Introduction
The emergence and rapid spread of coronavirus disease 2019 (COVID-19) have caused enormous mortality worldwide. This pandemic witnessed massive deaths, which the world has not seen in the last 100 years. The World Health Organization (WHO) declared COVID-19 a global pandemic on March 11, 2020. Since then, India has witnessed three waves. Compared to the first wave, the second wave has had severe consequences worldwide regarding cases and mortality. Even in India, mortality was higher in the second wave than in the first wave [1]. As of March 11, 2023, more than 446 million RT-PCR-confirmed cases had been diagnosed in India, with more than 5.3 lakh deaths attributed to the COVID-19 infection [2].
The first wave had a prolonged course from March 2020 to approximately January 2021. In contrast, the second wave had a rapid course that started in March-April 2021, and over the next 1-2 months, there was a sharp rise in cases and related deaths [3]. This slowness in the first wave and suddenness in the second wave may have impacted morbidity and mortality.

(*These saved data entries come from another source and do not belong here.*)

-- ==== Sys2Proof/Decode.lean ====
section
/-! DEFINITION. Decoding of table words. No row of spec/opcode_table.json gives bits, so no word spells a command. The
bytes of a request frame are decoded in Machine/Frames.lean (R177 to R179). -/

namespace Sys2Proof

/-- The command a word spells by the table's bits: none, since the table gives no row any bits. -/
def decodeTableWord (_nbits _w : Nat) : Option Instr := none

end Sys2Proof
end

A descriptive study is already done at the same center to assess the first wave's comorbidities, risk factors, clinical signs and symptoms, and other baseline characteristics [4]. The present study is aimed at looking for differences in baseline characteristics between the first and second waves at a tertiary care hospital in Uttarakhand, India.
Materials and methods
Study design
A hospital record-based comparative study.
Study setting
All India Institute of Medical Sciences, Rishikesh, is a tertiary care hospital in Uttarakhand, India.
Study duration
The first wave from 1st April 2020 to 31st January 2021, and the second wave will run from 1st March 2021 to 30th June 2021.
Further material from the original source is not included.